#### Work instruction:
Each entry must be copied exactly, without omission.

#### Information:

theorem getBit_inSupervisor (te : Bool) (s : State) (i : Nat) :
    getBit (inSupervisor te s).pc i = if i = 1 then true else if i = 0 then te else getBit s.pc i := by
  have h : (inSupervisor te s).pc = setBit (setBit s.pc 0 te) 1 true := rfl
  rw [h, getBit_setBit, getBit_setBit]
  by_cases h1 : i = 1
  · simp [h1]
  · by_cases h0 : i = 0 <;> simp [h0, h1]

theorem setTe_setEm (te : Bool) (s : State) : setTe (setEm s true) te = inSupervisor te s := by
  have h : setBit (setBit s.pc 1 true) 0 te = setBit (setBit s.pc 0 te) 1 true := by
    apply getBit_ext
    intro i _
    simp only [getBit_setBit]
    by_cases h1 : i = 1
    · simp [h1]
    · by_cases h0 : i = 0 <;> simp [h0, h1]
  unfold inSupervisor setTe setEm setPc
  simp only [h]

theorem seenTe_inSupervisor (te : Bool) (s : State) : seenTe (inSupervisor te s) = te := by
  change getBit (inSupervisor te s).pc 0 = te
  rw [getBit_inSupervisor]
  simp

theorem sameSystem_inSupervisor (te : Bool) (s : State) : SameSystem s (inSupervisor te s) := by
  constructor <;> rfl

/-! ### Tables -/

/-- A readable entry of a table is loaded from memory. -/
theorem loadEntry_okEntry {s : State} {base o : Word} (h : okEntry s base o) :
    loadEntry s base o = .ok (wordAt s (base + o).toNat, s) := loadEntry_of h.1 h.2.1 h.2.2.1 h.2.2.2

/-! ### System calls (R388) -/

/-- The state after a call of `calls` and the supervisor event, where the entry is a supervisor procedure. -/
def afterCalls (sup : Bool) (u : State) : State := if sup then supervisorEvent u else u

/-- Two events one after the other: each under its own mode, the pending flag if tracing is seen enabled (R547). -/
theorem EventOnly.andThen {e1 : TraceEvent} {c u : State} (h : EventOnly e1 c u) (hs : seenTe u = seenTe c)
    (e2 : TraceEvent) :
    (∀ i, getBit (signalIfEnabled e2 u).tc i = (getBit c.tc i || (traceMode c e1 && i == 16 + modeBit e1) ||
      (traceMode c e2 && i == 16 + modeBit e2))) ∧
    (∀ i, getBit (signalIfEnabled e2 u).pc i =
      (getBit c.pc i || (seenTe c && (traceMode c e1 || traceMode c e2) && i == 10))) := by
  obtain ⟨htc, hpc⟩ := signalIfEnabled_bits e2 u
  have hmode : traceMode u e2 = traceMode c e2 := by
    refine (h.1 _).trans ?_
    have : (modeBit e2 == 16 + modeBit e1) = false := by
      rw [beq_eq_false_iff_ne]
      cases e1 <;> cases e2 <;> decide
    rw [this, Bool.and_false, Bool.or_false]
    rfl
  constructor
  · intro i
    rw [htc, h.1 i, hmode]
  · intro i
    rw [hpc, h.2 i, hmode, hs]
    cases getBit c.pc i <;> cases seenTe c <;> cases traceMode c e1 <;> simp

/-- What `calls` comes to where the table names a procedure: a call operation from the state `c`, the program's own or
in supervisor mode, and then the supervisor event of a supervisor procedure. -/
theorem ruleCalls_of {s : State} {x : Src} {entry w b : Word} {status : BitVec 3}
    (h : SystemEntry (srcValue s x) s entry w b status) :
    ∃ (c : State) (sup : Bool), (c = s ∨ c = inSupervisor (getBit w 0) s) ∧
      ruleCalls x s = (callOp (wordAligned entry) b status (setReg c ripReg (s.ip + 4#32)) >>=
        fun u => .ok (.done (afterCalls sup u))) ∧
      ∀ u, EventOnly .call c u → seenTe u = seenTe c → CallControls entry w s (afterCalls sup u) := by
  obtain ⟨hn, hok, he, hcase⟩ := h
  have rule : ruleCalls x s = callEntry entry s := by
    unfold ruleCalls procedureOffset
    dsimp only
    rw [if_neg (by omega), loadEntry_okEntry hok, he]
    rfl
  rcases hcase with ⟨ht | ⟨ht, hem⟩, rfl, rfl⟩ | ⟨ht, hem, hok2, hw, rfl, rfl⟩
  · refine ⟨s, false, .inl rfl, ?_, fun u hu _ => ⟨fun _ => hu, fun h2 => ?_⟩⟩
    · rw [rule]
      unfold callEntry
      rw [ht]
      rfl
    · rw [ht] at h2
      exact absurd h2 (by decide)
  · refine ⟨s, true, .inl rfl, ?_, fun u hu hs => ⟨fun h0 => ?_, fun _ => ?_⟩⟩
    · rw [rule]
      unfold callEntry
      rw [ht, hem]
      rfl
    · rw [ht] at h0
      exact absurd h0 (by decide)
    · obtain ⟨htc, hpc⟩ := hu.andThen hs .supervisor
      refine ⟨htc, fun _ => ⟨fun i hi => ?_, ?_⟩, fun hu => ?_⟩
      · exact (hpc i).trans (by simp [hi])
      · exact (hpc 10).trans (by rw [beq_self_eq_true, Bool.and_true]; rfl)
      · rw [hem] at hu
        cases hu
  · refine ⟨inSupervisor (getBit w 0) s, true, .inr rfl, ?_, fun u hu hs => ⟨fun h0 => ?_, fun _ => ?_⟩⟩
    · rw [rule]
      unfold callEntry
      rw [ht, hem, hw]
      dsimp only
      rw [loadEntry_okEntry hok2]
      rfl
    · rw [ht] at h0
      exact absurd h0 (by decide)
    · obtain ⟨htc, hpc⟩ := hu.andThen hs .supervisor
      refine ⟨htc, fun hs => ?_, fun _ => ⟨?_, ?_, ?_, fun i h0 h1 h10 => ?_⟩⟩
      · rw [hem] at hs
        cases hs
      · exact (hpc 1).trans (by simp [getBit_inSupervisor])
      · exact (hpc 0).trans (by simp [getBit_inSupervisor])
      · exact (hpc 10).trans (by rw [getBit_inSupervisor, seenTe_inSupervisor]; simp; rfl)
      · exact (hpc i).trans (by simp [getBit_inSupervisor, h0, h1, h10])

#### Response area:
theorem getBit_inSupervisor (te : Bool) (s : State) (i : Nat) :
    getBit (inSupervisor te s).pc i = if i = 1 then true else if i = 0 then te else getBit s.pc i := by
  have h : (inSupervisor te s).pc = setBit (setBit s.pc 0 te) 1 true := rfl
  rw [h, getBit_setBit, getBit_setBit]
  by_cases h1 : i = 1
  · simp [h1]
  · by_cases h0 : i = 0 <;> simp [h0, h1]

theorem setTe_setEm (te : Bool) (s : State) : setTe (setEm s true) te = inSupervisor te s := by
  have h : setBit (setBit s.pc 1 true) 0 te = setBit (setBit s.pc 0 te) 1 true := by
    apply getBit_ext
    intro i _
    simp only [getBit_setBit]
    by_cases h1 : i = 1
    · simp [h1]
    · by_cases h0 : i = 0 <;> simp [h0, h1]
  unfold inSupervisor setTe setEm setPc
  simp only [h]

theorem seenTe_inSupervisor (te : Bool) (s : State) : seenTe (inSupervisor te s) = te := by
  change getBit (inSupervisor te s).pc 0 = te
  rw [getBit_inSupervisor]
  simp

theorem sameSystem_inSupervisor (te : Bool) (s : State) : SameSystem s (inSupervisor te s) := by
  constructor <;> rfl

/-! ### Tables -/

/-- A readable entry of a table is loaded from memory. -/
theorem loadEntry_okEntry {s : State} {base o : Word} (h : okEntry s base o) :
    loadEntry s base o = .ok (wordAt s (base + o).toNat, s) := loadEntry_of h.1 h.2.1 h.2.2.1 h.2.2.2

/-! ### System calls (R388) -/

/-- The state after a call of `calls` and the supervisor event, where the entry is a supervisor procedure. -/
def afterCalls (sup : Bool) (u : State) : State := if sup then supervisorEvent u else u

/-- Two events one after the other: each under its own mode, the pending flag if tracing is seen enabled (R547). -/
theorem EventOnly.andThen {e1 : TraceEvent} {c u : State} (h : EventOnly e1 c u) (hs : seenTe u = seenTe c)
    (e2 : TraceEvent) :
    (∀ i, getBit (signalIfEnabled e2 u).tc i = (getBit c.tc i || (traceMode c e1 && i == 16 + modeBit e1) ||
      (traceMode c e2 && i == 16 + modeBit e2))) ∧
    (∀ i, getBit (signalIfEnabled e2 u).pc i =
      (getBit c.pc i || (seenTe c && (traceMode c e1 || traceMode c e2) && i == 10))) := by
  obtain ⟨htc, hpc⟩ := signalIfEnabled_bits e2 u
  have hmode : traceMode u e2 = traceMode c e2 := by
    refine (h.1 _).trans ?_
    have : (modeBit e2 == 16 + modeBit e1) = false := by
      rw [beq_eq_false_iff_ne]
      cases e1 <;> cases e2 <;> decide
    rw [this, Bool.and_false, Bool.or_false]
    rfl
  constructor
  · intro i
    rw [htc, h.1 i, hmode]
  · intro i
    rw [hpc, h.2 i, hmode, hs]
    cases getBit c.pc i <;> cases seenTe c <;> cases traceMode c e1 <;> simp

/-- What `calls` comes to where the table names a procedure: a call operation from the state `c`, the program's own or
in supervisor mode, and then the supervisor event of a supervisor procedure. -/
theorem ruleCalls_of {s : State} {x : Src} {entry w b : Word} {status : BitVec 3}
    (h : SystemEntry (srcValue s x) s entry w b status) :
    ∃ (c : State) (sup : Bool), (c = s ∨ c = inSupervisor (getBit w 0) s) ∧
      ruleCalls x s = (callOp (wordAligned entry) b status (setReg c ripReg (s.ip + 4#32)) >>=
        fun u => .ok (.done (afterCalls sup u))) ∧
      ∀ u, EventOnly .call c u → seenTe u = seenTe c → CallControls entry w s (afterCalls sup u) := by
  obtain ⟨hn, hok, he, hcase⟩ := h
  have rule : ruleCalls x s = callEntry entry s := by
    unfold ruleCalls procedureOffset
    dsimp only
    rw [if_neg (by omega), loadEntry_okEntry hok, he]
    rfl
  rcases hcase with ⟨ht | ⟨ht, hem⟩, rfl, rfl⟩ | ⟨ht, hem, hok2, hw, rfl, rfl⟩
  · refine ⟨s, false, .inl rfl, ?_, fun u hu _ => ⟨fun _ => hu, fun h2 => ?_⟩⟩
    · rw [rule]
      unfold callEntry
      rw [ht]
      rfl
    · rw [ht] at h2
      exact absurd h2 (by decide)
  · refine ⟨s, true, .inl rfl, ?_, fun u hu hs => ⟨fun h0 => ?_, fun _ => ?_⟩⟩
    · rw [rule]
      unfold callEntry
      rw [ht, hem]
      rfl
    · rw [ht] at h0
      exact absurd h0 (by decide)
    · obtain ⟨htc, hpc⟩ := hu.andThen hs .supervisor
      refine ⟨htc, fun _ => ⟨fun i hi => ?_, ?_⟩, fun hu => ?_⟩
      · exact (hpc i).trans (by simp [hi])
      · exact (hpc 10).trans (by rw [beq_self_eq_true, Bool.and_true]; rfl)
      · rw [hem] at hu
        cases hu
  · refine ⟨inSupervisor (getBit w 0) s, true, .inr rfl, ?_, fun u hu hs => ⟨fun h0 => ?_, fun _ => ?_⟩⟩
    · rw [rule]
      unfold callEntry
      rw [ht, hem, hw]
      dsimp only
      rw [loadEntry_okEntry hok2]
      rfl
    · rw [ht] at h0
      exact absurd h0 (by decide)
    · obtain ⟨htc, hpc⟩ := hu.andThen hs .supervisor
      refine ⟨htc, fun hs => ?_, fun _ => ⟨?_, ?_, ?_, fun i h0 h1 h10 => ?_⟩⟩
      · rw [hem] at hs
        cases hs
      · exact (hpc 1).trans (by simp [getBit_inSupervisor])
      · exact (hpc 0).trans (by simp [getBit_inSupervisor])
      · exact (hpc 10).trans (by rw [getBit_inSupervisor, seenTe_inSupervisor]; simp; rfl)
      · exact (hpc i).trans (by simp [getBit_inSupervisor, h0, h1, h10])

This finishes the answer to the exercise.